EFN Asia 40: Liberalism, Growth and Reducing Inequality

The Economic Freedom Network (EFN) Asia will hold its annual conference this coming November 6-7, 2014 in Hong Kong. The theme is very timely,  'Liberalism: promoting growth, reducing inequality'.

EFN annual conferences are sponsored by the Friedrich Naumann Foundation for Freedom (FNF), in partnership with a local think tank/s of the host city in Asia. So for this conference, the Lion Rock Institute (LRI), Hong Kong's first free market think tank, will be the co-sponsor. 

Among the prominent speakers will be HK Finance Secretary John Tsang, a high official from the FNF headquarter in Germany, the FNF Regional Director for East and Southeast Asia (incoming) Siggi Herzog, who replaced Rainer Adam who has been promoted to head the FNF Regional office for east and central Europe. Rainer has splendidly solidified a mass base among political parties and independent think tanks and individual scholars in Asia in advancing the philosophy of liberalism and individual liberty, free market and rule of law, tolerance and human rights.

Other prominent speakers will be Fred McMahon of the Fraser Institute in Canada, who will discuss the results of the Economic Freedom of the World (EFW) Report 2014. Also Tom Palmer of the Atlas Economic Research Foundation in the US, Barun Mitra of Liberty Institute in India, Wan Saiful Wan Jan of the Institute for Democracy and Economic Affairs (IDEAS), the first and only free market think in Malaysia. I think  IDEAS is also the biggest and  most dynamic free market think tank in  the ASEAN.

It will be a largely think tanks' event on November 6th to morning of 7th. In the afternoon, there will be a joint session with the Council for Asian Liberals and Democrats (CALD), the network of political parties and politicians advocating liberal and democratic ideas, also sponsored by the FNF.

Friends and readers, I urge you to attend this forum on  November. It  is  open to  the public, even if they are not members of the network, just pay for your own hotel and plane fare. Registration fee is normally waived.

About inequality, may I share here four useful materials.

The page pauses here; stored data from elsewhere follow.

-- ==== Sys2Proof/Machine/Owner.lean ====
section
/-! DEFINITION. OWNER_FRONT (08 R209, R210; 05 R132), the owner's sum of squares (06 R164) and the lock-step
signatures (12 R350, R351). -/
namespace Sys2Proof.Machine
open Sys2Proof

/-! ### Lock-step signatures -/

/-- LOCKSTEP of a context (12 Table 12-1). -/
def State.lockstep (s : State) (c : Nat) : Bool := bit (s.gw c 0) 2
/-- An element is compared: it lies in a record of ROLE = LS_ROLE (12 R350). -/
def State.compared (s : State) (t i : Nat) : Bool :=
  (s.recsOf t).any (fun u => bit (s.uw u 0) 23 == bit (s.gw (s.slotCtx t) 0) 3 && s.owns u false i)
/-- A block has a compared element. -/
def State.hasCompared (s : State) (t k : Nat) : Bool :=
  (List.range (min 4096 (s.len t - 4096 * k))).any (fun i => s.compared t (4096 * k + i))
/-- The words of one element's sum (12 R350). -/
def Hand.words (h : Hand) (i : Nat) : List W64 :=
  match h.kind with
  | 0 => [BitVec.ofInt 64 (h.sums.getD i 0)]
  | 1 =>
    let x := unsgn 192 (h.sums.getD i 0)
    [BitVec.ofNat 64 x, BitVec.ofNat 64 (x >>> 64), BitVec.ofNat 64 (x >>> 128)]
  | _ => [BitVec.ofNat 64 (h.raw.getD i 0)]
/-- SIG_BLOCK of 12 R350. -/
def State.sigBlock (s : State) (h : Hand) : W64 :=
  let z0 := mix (BitVec.ofNat 64 (s.tensor h.slot * 2 ^ 28 + h.tblk) ^^^ kA)
  let z1 := mix (z0 ^^^ BitVec.ofNat 64 h.contrib)
  let is_ := (List.range (s.nelem h.slot false h.tblk)).filter (fun i => s.compared h.slot (4096 * h.tblk + i))
  is_.foldl (fun z i => (h.words i).foldl (fun z w => mix (z ^^^ w)) z) z1
/-- The Billet block numbers of a Billet that have a compared element, in Billet order. -/
def State.comparedBlocks (s : State) (c b : Nat) : List Nat :=
  (List.range (s.billetBlocks c b)).filter (fun n =>
    match s.blockAt c b n with | some (t, k) => s.hasCompared t k | none => false)
/-- The hashes of a Billet in Billet order, when every one is there. -/
def State.billetHashes (s : State) (c b : Nat) : Option (List W64) :=
  allSome ((s.comparedBlocks c b).map (fun n =>
    ((s.gx c).hashes.find? (fun h => h.1 == b && h.2.1 == n)).map (·.2.2)))
/-- SIG_BILLET of 12 R350. -/
def sigBillet (step : Nat) (hs : List W64) : W64 :=
  hs.foldl (fun z h => mix (z ^^^ h)) (mix (BitVec.ofNat 64 step ^^^ kB))

/-- Compare the two signatures of a Billet once both are there; when they differ, send the block hashes
(12 R351). -/
def State.compareSigs (s : State) (c b : Nat) : State :=
  let g := s.gx c
  match g.sigs.find? (fun x => x.1 == b), g.peer.find? (fun x => x.1 == s.cStep c && x.2.1 == b) with
  | some x, some y =>
    if g.compared.contains b then s
    else
      let s1 := s.setGx c { g with compared := g.compared ++ [b], lsMis := g.lsMis || x.2 != y.2.2 }
      if x.2 = y.2.2 then s1
      else
        let hs := ((s.billetHashes c b).getD []).map (fun h => leBytes 8 h.toNat)
        (s1.guardSend (fld (s.gw c 4) 0 18) c (s.cGen c) (s.cStep c) (s.billetId b) 10 0 0 hs.flatten).err 0xE01000 12
  | _, _ => s
/-- A Billet whose compared blocks are all hashed is signed and the signature sent (12 R351). -/
def State.signBillet (s : State) (c b : Nat) : State :=
  let g := s.gx c
  if !s.lockstep c || g.sigs.any (fun x => x.1 == b) then s
  else
    match s.billetHashes c b with
    | none => s
    | some hs =>
      let z := sigBillet (s.cStep c) hs
      let s1 := (s.setGx c { g with sigs := g.sigs ++ [(b, z)] }).guardSend (fld (s.gw c 4) 0 18) c (s.cGen c)
        (s.cStep c) (s.billetId b) 9 0 0 (leBytes 8 z.toNat)
      s1.compareSigs c b
/-- Where the LS area keeps the hash of a block: 8 bytes for each block of the context's Billets, in Billet order. DESIGN
CHOICE: the manual gives no layout (log entry 44). -/
def State.lsAt (s : State) (c b blk : Nat) : Nat :=
  let before := (s.billetsOf c).takeWhile (fun x => x != b)
  s.gAddr c 17 + 8 * ((before.map (s.billetBlocks c)).sum + blk)
/-- A block reaches OWNER_FRONT in lock-step: its hash is kept, here and in the LS area, and its Billet signed when complete
(12 R350). -/
def State.hashHand (s : State) (h : Hand) : State :=
  let c := h.ctx
  if !s.lockstep c then s
  else
    let g := s.gx c
    let s1 := if s.hasCompared h.slot h.tblk
      then (s.setGx c { g with hashes := g.hashes ++ [(h.bslot, h.blk, s.sigBlock h)] }).ctxWrite c (s.lsAt c h.bslot h.blk)
        (leBytes 8 (s.sigBlock h).toNat)
      else s
    s1.signBillet c h.bslot

/-! ### OWNER_FRONT -/

/-- Bytes of one element of a record's arithmetic format. -/
def State.uBytes (s : State) (u : Nat) : Nat := if bit (s.uw u 0) 22 then 8 else 4
/-- The arithmetic format of a record: binary64 when MFMT = 1. -/
def State.uFmt (s : State) (u : Nat) : Fmt := if bit (s.uw u 0) 22 then f64 else f32
/-- Where the bank of a step begins (08 R210). -/
def State.bankAt (s : State) (u step : Nat) : Nat :=
  s.uAddr u 14 + step % (s.slowD u + 1) * padTo 4096 (s.ownLen u * s.uBytes u)

/-- z of 08 R209 for every element of a block, with whether it underflowed (05 Table 5-5 OUT_UND). -/
def State.ownerZ (s : State) (h : Hand) : List (Nat × Bool) :=
  match h.kind with
  | 0 => h.sums.map (fun n =>
      let z := scaleUp n (s.qOf h.slot)
      (z, n != 0 && nfld z 23 8 == 0))
  | 1 => h.sums.map (fun n =>
      let z := windowOut f64 (s.topOf h.slot) n
      (z, n != 0 && nfld z 52 11 == 0))
  | _ => h.raw.map (fun x => (x, false))
/-- The mean gradients of the block (08 R209), before the division. -/
def State.ownerG (s : State) (h : Hand) : List Nat :=
  let z := (s.ownerZ h).map (·.1)
  if h.kind = 0 && h.rot then byGroups (unrotate (s.seed h.slot h.step)) (4096 * h.tblk) z else z
/-- The mean gradient from z and the divisor (06 R151). -/
def divG (f : Fmt) (contrib z : Nat) : Nat := if contrib ≤ 1 then z else fdiv f z (ofIntF f contrib)

/-- Count elements written to a record's bank for a step; an earlier step's count of the same bank ends. -/
def State.countBank (s : State) (u step n : Nat) : State :=
  let d := s.slowD u + 1
  let old := ((s.upd.banks.find? (fun b => b.urec == u && b.step == step)).map (·.count)).getD 0
  let rest := s.upd.banks.filter (fun b => !(b.urec == u && b.step % d == step % d))
  { s with upd := { s.upd with banks := rest ++ [⟨u, step, old + n⟩] } }
/-- Write a block's mean gradients into the bank of one record (08 R209, R210). -/
def State.toBank (s : State) (h : Hand) (gs : List Nat) (u : Nat) : State :=
  let base := 4096 * h.tblk
  let lo := max base (s.ownFirst u)
  let hi := min (min (base + gs.length) (s.ownFirst u + s.ownLen u)) (s.len h.slot)
  if hi ≤ lo then s
  else
    let f := s.uFmt u
    let n := s.uBytes u
    let vs := ((gs.drop (lo - base)).take (hi - lo)).map (divG f h.contrib)
    (s.ctxWrite h.ctx (s.bankAt u h.step + n * (lo - s.ownFirst u)) ((vs.map (leBytes n)).flatten)).countBank u h.step
      (hi - lo)
/-- Owned groups of a block: the inverse rotations of the Swage unit (15 SWG page 0). -/
def State.ownedGroups (s : State) (h : Hand) : Nat :=
  let us := s.recsOf h.slot
  ((List.range (cdiv h.sums.length 256)).filter (fun k =>
    us.any (fun u => s.owns u true (4096 * h.tblk + 256 * k)))).length

/-- OWNER_FRONT: the oldest hand-over is converted into the gradient banks (08 R209); one that needs the inverse rotation
waits while SWG 0 quiesces (15 Table 15-1). A U_APPLY is one indivisible command, so none reads a bank meanwhile (R210). -/
def ownerFront (s : State) : State :=
  match s.msh.hands with
  | [] => s
  | h :: hs =>
    if h.kind = 0 && h.rot && (s.reg 0x600010).getLsbD 1 then s
    else
      let s0 := { s with msh := { s.msh with hands := hs } }
      let gs := s.ownerG h
      let us := s.recsOf h.slot
      let und := (indexed 0 (s.ownerZ h)).any (fun p => p.2.2 && us.any (fun u => s.owns u h.rot (4096 * h.tblk + p.1)))
      let s1 := if und then s0.svFlag h.slot 0x200 else s0
      let s2 := if h.kind = 0 && h.rot then s1.bumpWide 0x600048 (s.ownedGroups h) else s1
      let s3 := us.foldl (fun s u => s.toBank h gs u) s2
      ((s3.hashHand h).markVerdict h.ctx).touch h.ctx
/-- OWNER_FRONT (08 R209). -/
def execOwnerFront (s : State) : Host.Outcome State Fault Refusal := done (ownerFront s)

/-! ### SSQ -/

/-- A bank that the owner's SSQ of a step reads reaches a Malt footprint, so that the read is not made (11 R292). -/
def State.ssqBlocked (s : State) (c step : Nat) : Bool :=
  ((s.slotsOf c).filter s.statSsq).any (fun t => (s.recsOf t).any (fun u =>
    !bit (s.uw u 0) 23 && s.inFootprint (s.bankAt u step) (s.uBytes u * s.ownLen u)))
/-- The owner's SSQ of a slot for a step (06 R164, 08 R208): g² over the elements of its ROLE = 0 records in
ascending element index, from the gradient banks. -/
def State.ownSsq (s : State) (t step : Nat) : Nat :=
  let us := (s.recsOf t).filter (fun u => !bit (s.uw u 0) 23)
  let us := us.foldl (fun acc u => insertBy (fun a b => decide (s.ownFirst a < s.ownFirst b)) u acc) []
  us.foldl (fun x u =>
    let n := s.uBytes u
    let gs := (chunks n (s.bytes (s.bankAt u step) (n * s.ownLen u))).map ofLe
    gs.foldl (fun x g => fadd f64 x (if n = 8 then fmul f64 g g else sq32 g)) x) 0

end Sys2Proof.Machine
end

One is from a PBS article, July 17, 2014, written by Dr. John Nye of George Mason University in the US. John wrote,

"I make two claims: that in a very fundamental sense, real inequality has almost certainly declined over the last few decades, despite the problems brought on by the financial crisis, but that improvements due to stronger growth, productivity, and higher incomes will only alleviate some of our concerns while exacerbating the perceptions of inequality — perceptions that I predict will surely grow in the coming decades."

John further argued that technological advancement has benefited the poor and hence, reduced social and economic inequality because the price gap of personal computers, cell phones and  TVs has declined, allowing the poor to have more access to more  information.  

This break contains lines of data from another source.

/-! ### Down the tree -/

/-- A VDOWN reaches this package: forwarded first; held at once for the open step, kept for a later one (12 R326). -/
def State.takeVd (s : State) (c : Nat) (v : Vd) : State :=
  let s1 := s.vdTo c (s.vchildren c) v
  if s.stepOpen c v.step then s1.holdVd c v
  else if s.cStep c < v.step || (s.hx c).opened = 0 then s1.setGx c { s1.gx c with later := some v }
  else s1
/-- VDOWN received (12 R326). -/
def vdown (s : State) : State :=
  s.guardRx 2 (fun r =>
      let c := r.key.ctx
      let g := s.gx c
      (s.verdictOf c r.key.step).isSome || g.vlog.any (fun v => v.step == r.key.step)
        || (match g.later with | some v => v.step == r.key.step | none => false)
        || (match g.decided with | some v => v.step == r.key.step | none => false))
    (fun r bs s => s.takeVd r.key.ctx (s.vdOf r.key.ctx r.key.step (nfld r.spec 28 32) bs))
/-- VDOWN (12 R326). -/
def execVdown (s : State) : Host.Outcome State Fault Refusal := done (vdown s)
/-- VWAIT_EXPIRY: a VQUERY to ROOT_ID, then alternately to STANDBY_ID and ROOT_ID, every VWAIT; the first one yields;
VERDICT_LOST when both are lost (12 R328, R330). -/
def vwaitExpiry (c : Nat) (s : State) : State :=
  let g := s.gx c
  match g.vqAt with
  | none => s
  | some t =>
    if s.time.ktime < t || !s.noVerdict c then s
    else
      let lost (n : Nat) : Bool := s.grd.confirmed.contains n || g.lostTo.contains n
      if lost (s.rootId c) && lost (s.standbyId c) then (s.setGx c { g with vqAt := none }).err 0xE01000 9
      else
        let n := if g.vqN % 2 = 0 then s.rootId c else s.standbyId c
        let s1 := s.setGx c { g with vqAt := some (s.time.ktime + s.vwait c), vqN := g.vqN + 1 }
        let s2 := if g.vqN = 0 then s1.yieldEv c 5 3 else s1
        if n = s.node then s2
        else (s2.countEv 0xE01000 0x11 1).guardSend n c (s.cGen c) (s.cStep c) (s.closingId c) 3 0 0 []
/-- VWAIT_EXPIRY (12 R328). -/
def execVwaitExpiry (c : Ctx) (s : State) : Host.Outcome State Fault Refusal := done (vwaitExpiry c.toNat s)
/-- VQUERY received: answered with the VDOWN that is held; the root answers the standby with one that waits for its
ACK; an acting standby decides first where it holds none (12 R324, R328). -/
def vquery (s : State) : State :=
  s.guardRx 3 (fun _ => false) (fun r _ s =>
    let c := r.key.ctx
    let step := r.key.step
    let s1 := if s.acting c && s.atStandby c && s.stepOpen c step && s.noVerdict c then s.takeover c else s
    let g := s1.gx c
    let own := if r.src = s.standbyId c then g.decided.toList else []
    match (g.vlog ++ g.later.toList ++ own).find? (fun v => v.step == step) with
    | some v => s1.vdTo c [r.src] v
    | none => s1)
/-- VQUERY (12 R328). -/
def execVquery (s : State) : Host.Outcome State Fault Refusal := done (vquery s)
/-- An ACK ended a GUARD message: the standby's ACK of the whole VDOWN lets the root release it (12 R324). -/
def State.guardAcked (s : State) (k : MKey) : State :=
  let c := k.ctx
  let g := s.gx c
  match k.blk % 16 with
  | 2 =>
    match g.decided with
    | some v =>
      if v.step = k.step && k.dst = s.standbyId c
          && !s.qcn.msgs.any (fun m => m.key.kind == 3 && m.key.blk % 16 == 2 && m.key.dst == k.dst && m.key.ctx == c
            && m.key.step == k.step) then s.rootRelease c v
      else s
    | none => s
  | 3 => s.setGx c { g with lostTo := g.lostTo.filter (fun n => n != k.dst) }
  | _ => s
/-- A GUARD message ended UNKNOWN: a VDOWN that the standby must have, and a RESYNC of a held step, are sent again
(log entry 19); a VQUERY's target counts as lost (12 R330). -/
def State.guardUnknown (s : State) (m : Msg) : State :=
  let k := m.key
  let c := k.ctx
  let g := s.gx c
  let again : State := s.sendMsg k m.payload m.spec m.charge 0 false none
  match k.blk % 16 with
  | 2 =>
    match g.decided with
    | some v => if v.step = k.step && k.dst = s.standbyId c then again else s
    | none => s
  | 3 => s.setGx c { g with lostTo := if g.lostTo.contains k.dst then g.lostTo else g.lostTo ++ [k.dst] }
  | 8 => if g.needResume && s.cStep c = k.step then again else s
  | _ => s

/-! ### Lock-step -/

/-- LOCKSIG received: the peer's signature of a Billet (12 R351). -/
def locksig (s : State) : State :=
  s.guardRx 9 (fun r =>
      match s.billetSlot r.key.ctx r.key.billet with
      | some b => (s.gx r.key.ctx).peer.any (fun p => p.1 == r.key.step && p.2.1 == b)
      | none => false)
    (fun r bs s =>
      let c := r.key.ctx
      match s.billetSlot c r.key.billet with
      | none => s
      | some b =>
        if r.key.step < s.cStep c || r.src != fld (s.gw c 4) 0 18 then s
        else
          let g := s.gx c
          let s1 := s.setGx c { g with peer := g.peer ++ [(r.key.step, b, BitVec.ofNat 64 (ofLe (bs.take 8)))] }
          if r.key.step = s.cStep c then s1.compareSigs c b else s1)
/-- LOCKSIG (12 R351). -/
def execLocksig (s : State) : Host.Outcome State Fault Refusal := done (locksig s)
/-- The first position at which two lists differ. -/
def firstDiff : List Nat → List Nat → Nat → Option Nat
  | [], [], _ => none
  | a :: as, b :: bs, i => if a = b then firstDiff as bs (i + 1) else some i
  | _, _, i => some i
/-- LSLIST received: GRD_LS_FIRST takes the first block that differs, unless it is VALID (12 R351, 16 R436). -/
def lslist (s : State) : State :=
  s.guardRx 10 (fun _ => false) (fun r bs s =>
    let c := r.key.ctx
    match s.billetSlot c r.key.billet with
    | none => s
    | some b =>
      if r.key.step != s.cStep c || r.src != fld (s.gw c 4) 0 18 || (s.reg 0xE01060).getLsbD 31 then s
      else
        match s.billetHashes c b with
        | none => s
        | some hs =>
          match firstDiff (hs.map (·.toNat)) (numsOf 8 (bs.length / 8) bs) 0 with
          | none => s
          | some i =>
            let n := (s.comparedBlocks c b).getD i 0
            (((s.setRegN 0xE0105C r.key.step).setRegN 0xE01060 (nfld r.key.step 32 16 + c * 2 ^ 16 + 2 ^ 31)).setRegN
              0xE01064 r.key.billet).setRegN 0xE01068 n)
/-- LSLIST (12 R351). -/
def execLslist (s : State) : Host.Outcome State Fault Refusal := done (lslist s)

Two, from the New Republic last July 23, 2014. Larry Summers. a former US Treasury Secretary, wrote,

"Fiscal stimulus is one important aspect but there are others such as export promotion and removal of barriers to private investment that are important to achieving increased output and employment." 

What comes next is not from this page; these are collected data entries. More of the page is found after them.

-- ==== Sys2Proof/Certificates/Slice0/Obligations.lean ====
section
/-! DEFINITION. The statements about the model, for the provers: one definition for each entry of OBLIGATIONS.json. -/
open Sys2Proof Sys2Proof.Machine

/-- A write of a register that only holds a value stores its listed bits and is acknowledged. REGISTER_WRITE and KCP_SEL_DROPPED
complete. (R30, R31, R60, R404, 00 R5) -/
def Obligations.HostWriteOfPlainRegister : Prop :=
  ∀ (s : State) (a : Addr) (v : W32) (r : RegRow), s.hostUp = true → a.toNat % 4 = 0 → regRow a.toNat = some r →
    plainReg a.toNat = true → s.refuses a.toNat (masked r.mask v).toNat = none →
    exec (.registerWrite a v) s = .next (((s.locked a.toNat).setReg a.toNat (masked r.mask v)).acked a.toNat)
    ∧ exec (.kcpSelDropped true a v) s = .next ((((((s.locked a.toNat).setReg a.toNat (masked r.mask v)).setRegN 0x00004C
        ((((s.locked a.toNat).setReg a.toNat (masked r.mask v)).regN 0x00004C) + 1)).setRegN 0x000050 a.toNat).countPg
          (pageOf a.toNat) 4).err 0x000000 8)

/-- A write while KRDY is low, and a protected write of a locked page, complete with KCP_NAK. The two NAK cases of Table 2-2 that
no page adds. (R30, R35, 02 Table 2-2, R404) -/
def Obligations.WritesRefused : Prop :=
  ∀ (s : State) (a : Addr) (v : W32), a.toNat % 4 = 0 → offOf a.toNat ≠ 0x0C →
    (s.kcpUp = true → s.krdy = false → a.toNat ≠ 0x000044 → a.toNat ≠ 0x000048 →
      exec (.registerWrite a v) s = .next ((s.locked a.toNat).naked a.toNat 0))
    ∧ (s.hostUp = true → (pageRow a.toNat).isSome = true → s.isProtected a.toNat v = true →
      s.ctl.unlock.get (fun _ => false) (pageOf a.toNat) = false →
      exec (.registerWrite a v) s = .next (((s.locked a.toNat).err (pageOf a.toNat) 0).naked a.toNat 1))

/-- PG_KEY unlocks or locks a page, PG_ERR_SET raises error bits, PG_CNT_SEL selects and clears the event counter. PG_KEY,
PG_ERR_SET and PG_CNT_SEL complete. (R33, R35, R36, 02 Table 2-4) -/
def Obligations.PageKeyErrorSetAndCounterSelect : Prop :=
  ∀ (s : State) (page : Page) (v : W32), s.hostUp = true → (pageRow (page.toNat * 4096)).isSome = true →
    let pg := page.toNat * 4096
    exec (.pgKey page v) s = .next ((if fld v 0 16 = 0xC3A5 then s.setUnlock pg true
      else (s.setUnlock pg false).err pg 0).acked (pg + 0x0C))
    ∧ (s.ctl.unlock.get (fun _ => false) pg = true →
      exec (.pgErrSet page v) s = .next (((s.setUnlock pg false).raise pg v.toNat).acked (pg + 0x1C)))
    ∧ exec (.pgCntSel page v) s =
      .next ((((s.setUnlock pg false).setRegN (pg + 0x28) (v.toNat % 256)).setRegN (pg + 0x2C) 0).acked (pg + 0x28))

/-- QUIESCE, its end, and the clearing of QUIESCE, on every page. QUIESCE, QUIESCE_CLEAR and QUIESCED complete. The codes of
PG_STAT are the reading of log entry 22. (R34, 02 Table 2-4, 15 Table 15-1, 16 Table 16-1) -/
def Obligations.QuiesceAndItsEnd : Prop :=
  ∀ (s : State) (page : Page),
    let pg := page.toNat * 4096
    let u := s.setUnlock pg false
    (s.hostUp = true → (pageRow pg).isSome = true → s.quiescing pg = false → bit (s.reg (pg + 0x10)) 2 = false →
      exec (.quiesce page) s = .next (((u.setReg (pg + 0x10) ((s.reg (pg + 0x10) ||| 2) &&& 3)).setRegN (pg + 0x14)
        (if atOnce pg then 0x52 else 0x40)).acked (pg + 0x10)))
    ∧ (s.hostUp = true → (pageRow pg).isSome = true → s.quiescing pg = true →
      exec (.quiesceClear page) s = .next (((u.setReg (pg + 0x10) ((s.reg (pg + 0x10) &&& 1) &&& 3)).quiesceOff pg).acked
        (pg + 0x10)))
    ∧ (pg ≠ 0x101000 → pg ≠ 0x200000 → pg ≠ 0x201000 → s.quiesceOff pg = s.setRegN (pg + 0x14) 0x20)
    ∧ (s.quiescing pg = true → fld (s.reg (pg + 0x14)) 4 4 = 4 → s.inFlight pg = false →
      exec (.quiesced page) s = .next (s.setRegN (pg + 0x14) 0x52))

/-- SOFT_RESET resets a quiesced page's registers but not the kept ones, and is refused on any other page. SOFT_RESET completes.
(R34, R35, R403, 02 Table 2-4, 02 Table 2-2) -/
def Obligations.SoftResetOfAPage : Prop :=
  ∀ (s : State) (page : Page), s.hostUp = true → (pageRow (page.toNat * 4096)).isSome = true →
    let pg := page.toNat * 4096
    (s.quiesced pg = true → ∃ t, exec (.softReset page) s = .next t
      ∧ (∀ a, pageOf a = pg → a ≠ 0x00004C → a ≠ 0x000050 → offOf a ≠ 0x2C →
        t.reg a = if keepReg a then s.reg a else regReset a)
      ∧ (∀ a, pageOf a ≠ pg → a ≠ 0x00004C → a ≠ 0x000050 → a ≠ 0x00002C → t.reg a = s.reg a)
      ∧ t.ctl.unlock.get (fun _ => false) pg = false ∧ t.mem = s.mem ∧ t.ctxR = s.ctxR ∧ t.polR = s.polR ∧ t.updR = s.updR
      ∧ t.domR = s.domR ∧ t.tqR = s.tqR ∧ t.partR = s.partR ∧ t.grdR = s.grdR)
    ∧ (s.quiesced pg = false →
      exec (.softReset page) s = .next (((s.setUnlock pg false).err pg 1).naked (pg + 0x10) 1))

/-- While KRDY is 0 only CTL_ATTN and CTL_ABORT are written; every other write completes with KCP_NAK. (R40) -/
def Obligations.OnlyAttentionAndAbortWhileBusy : Prop :=
  ∀ (s : State) (a : Addr) (v : W32), a.toNat % 4 = 0 → s.kcpUp = true → s.krdy = false → ∃ t, exec (.registerWrite a v) s = .next t
    ∧ (a.toNat = 0x000044 ∨ a.toNat = 0x000048 → t.out.head? = some (.kcp true 0)
      ∧ t.reg 0x00004C = BitVec.ofNat 32 (s.regN 0x00004C + 1))
    ∧ (a.toNat ≠ 0x000044 → a.toNat ≠ 0x000048 → t.out.head? = some (.kcp false 0)
      ∧ (∀ x, x ≠ pageOf a.toNat + 0x2C → t.reg x = s.reg x) ∧ t.mem = s.mem ∧ t.ctxR = s.ctxR ∧ t.ptR = s.ptR ∧ t.polR = s.polR
      ∧ t.bslR = s.bslR ∧ t.pckR = s.pckR ∧ t.mshR = s.mshR ∧ t.updR = s.updR ∧ t.domR = s.domR ∧ t.tqR = s.tqR
      ∧ t.partR = s.partR ∧ t.grdR = s.grdR ∧ t.ctl.keys = s.ctl.keys)

/-- PG_ERR_CLEAR clears the bits written, a bit that an event sets in the same hc stays, and PG_ERR_FIRST clears with the last
bit. PG_ERR_CLEAR completes. (R36, R39, 02 Table 2-4) -/
def Obligations.ErrorBitsClear : Prop :=
  ∀ (s : State) (page : Page) (val meet : W32) (p : PageRow), s.hostUp = true → pageRow (page.toNat * 4096) = some p →
    s.regN (page.toNat * 4096 + 0x18) ≠ 0 →
    let pg := page.toNat * 4096
    let old := s.regN (pg + 0x18)
    let new := (old &&& (2 ^ 32 - 1 - val.toNat)) ||| (meet.toNat &&& p.err)
    ∃ t, exec (.pgErrClear page val meet) s = .next t ∧ t.regN (pg + 0x18) = new
      ∧ (new = 0 → t.regN (pg + 0x24) = 0) ∧ (new ≠ 0 → t.reg (pg + 0x24) = s.reg (pg + 0x24))
      ∧ (∀ a, a ≠ pg + 0x18 → a ≠ pg + 0x24 → a ≠ pg + 0x2C → a ∉ [0x2C, 0x44, 0x4C, 0x50, 0x400050, 0x500058, 0x800050,
          0xC00074, 0xE01060] → t.reg a = s.reg a)
      ∧ t.mem = s.mem ∧ t.ctxR = s.ctxR ∧ t.polR = s.polR ∧ t.updR = s.updR ∧ t.domR = s.domR ∧ t.tqR = s.tqR
      ∧ t.partR = s.partR ∧ t.grdR = s.grdR

/-- PG_ERR_FIRST records the first error of a page, and a routed error that rises sets the attention bit of its subsystem.
CTL_ATTN completes. (R39) -/
def Obligations.AttentionRisesWithARoutedError : Prop :=
  (∀ (s : State) (pg bits : Nat) (p : PageRow), pageRow pg = some p → pg % 4096 = 0 → pg < 2 ^ 24 → 
    let m := bits &&& p.err
    let old := s.regN (pg + 0x18)
    (s.raise pg bits).regN (pg + 0x18) = old ||| m
    ∧ (s.raise pg bits).regN (pg + 0x24) =
      (if old = 0 ∧ m ≠ 0 then 2 ^ 31 + lowBit m * 2 ^ 24 + nfld s.time.ktime 10 24 else s.regN (pg + 0x24))
    ∧ (s.raise pg bits).regN 0x000044 =
      (if m &&& (old ^^^ 0xFFFFFFFF) &&& s.regN (pg + 0x20) ≠ 0 then s.regN 0x000044 ||| 2 ^ subOf pg else s.regN 0x000044))
  ∧ (∀ (s : State) (val meet : W32), s.kcpUp = true → ∃ t, exec (.ctlAttn val meet) s = .next t
      ∧ t.regN 0x000044 = (s.regN 0x000044 &&& (2 ^ 32 - 1 - val.toNat)) ||| meet.toNat % 2 ^ 16
      ∧ t.out.head? = some (.kcp true 0) ∧ (∀ a, a ∉ [0x2C, 0x44, 0x4C, 0x50] → t.reg a = s.reg a) ∧ t.mem = s.mem)

/-- A write of CTL_CMD starts the command it names, or ends it at once where it can do nothing. KEY_LOAD, KEY_ERASE, PORT_ALIGN,
IDENT_SCAN, POWER_STATE and BAD_OPCODE complete at their doorbell; `cmdStart`, `cmdEnd`, `alignCmd` and `powerCmd` are
described by the statements that follow. (R43, R44, R46, R388, 02 Table 2-6) -/
def Obligations.ControlCommandsStart : Prop :=
  ∀ (s : State) (op : BitVec 8), s.hostUp = true → bit (s.reg 0x001010) 1 = false →
    let u := s.setUnlock 0x001000 false
    let unlocked := s.ctl.unlock.get (fun _ => false) 0x001000 = true
    let a := s.reg 0x001044
    (unlocked → exec (.keyLoad .doorbell) s = .next ((if s.slotInUse (fld a 0 12) then (u.cmdStart 1).cmdEnd 4
      else u.cmdStart 1).acked 0x001040))
    ∧ (unlocked → exec (.keyErase .doorbell) s = .next ((if s.slotInUse (fld a 0 12) then (u.cmdStart 2).cmdEnd 4
      else u.cmdStart 2).acked 0x001040))
    ∧ exec .portAlign s = .next (((u.cmdStart 3).alignCmd (fld a 0 3) (fld a 4 6)).acked 0x001040)
    ∧ exec (.identScan .doorbell) s = .next ((u.cmdStart 4).acked 0x001040)
    ∧ (unlocked → exec .powerState s = .next (((u.cmdStart 5).powerCmd (fld a 0 2)).acked 0x001040))
    ∧ (op.toNat = 0 ∨ 5 < op.toNat → exec (.badOpcode op) s = .next (((u.cmdStart op.toNat).cmdEnd 2).acked 0x001040))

Yes, remove or abolish barriers to investments and we will have more investments, more job creation. When more people have jobs, inequality is reduced, or at least the condition of the poor improves, as they work their way up.

Three, from a NYT article last July 10, 2014. Tyler Cowen wrote, 
"...globally minded egalitarians should be more optimistic about recent history, realizing that capitalism and economic growth are continuing their historical roles as the greatest and most effective equalizers the world has ever known."

This chart is from The Vox, Global income distribution: From the fall of the BerlinWall to the Great Recession, May 27, 2014. Authors Christoph Lakner and Branko Milanovic described this as

"Indeed we are comparing relatively poor people in the US with relatively rich people in China, but given the income differences between the two countries, and that the two groups may be thought to be in some kind of global competition, the comparison makes sense."

Ultimately, governments must liberate the poor -- liberate them from too many burdensome business bureaucracies and taxes, and liberate them from entitlement and welfare dependency from the state and politicians. The poor can stand up on their own, they are rational. If there are incentives to  more entrepreneurship, they will become micro or small entrepreneurs, but if there are incentives to dependency, then  they will become complacent and welfare-dependent.

On another note, there will be an Economic Freedom of the World (EFW) Network, Annual Conference this coming October 5-7, 2014 in Brussels, Belgium. The theme of the conference will be "Does the EU enhance Economic Freedom in Europe?" and it is jointly hosted and co-sponsored by Dialogue Programme Brussels, FNF, and The Fraser Institute.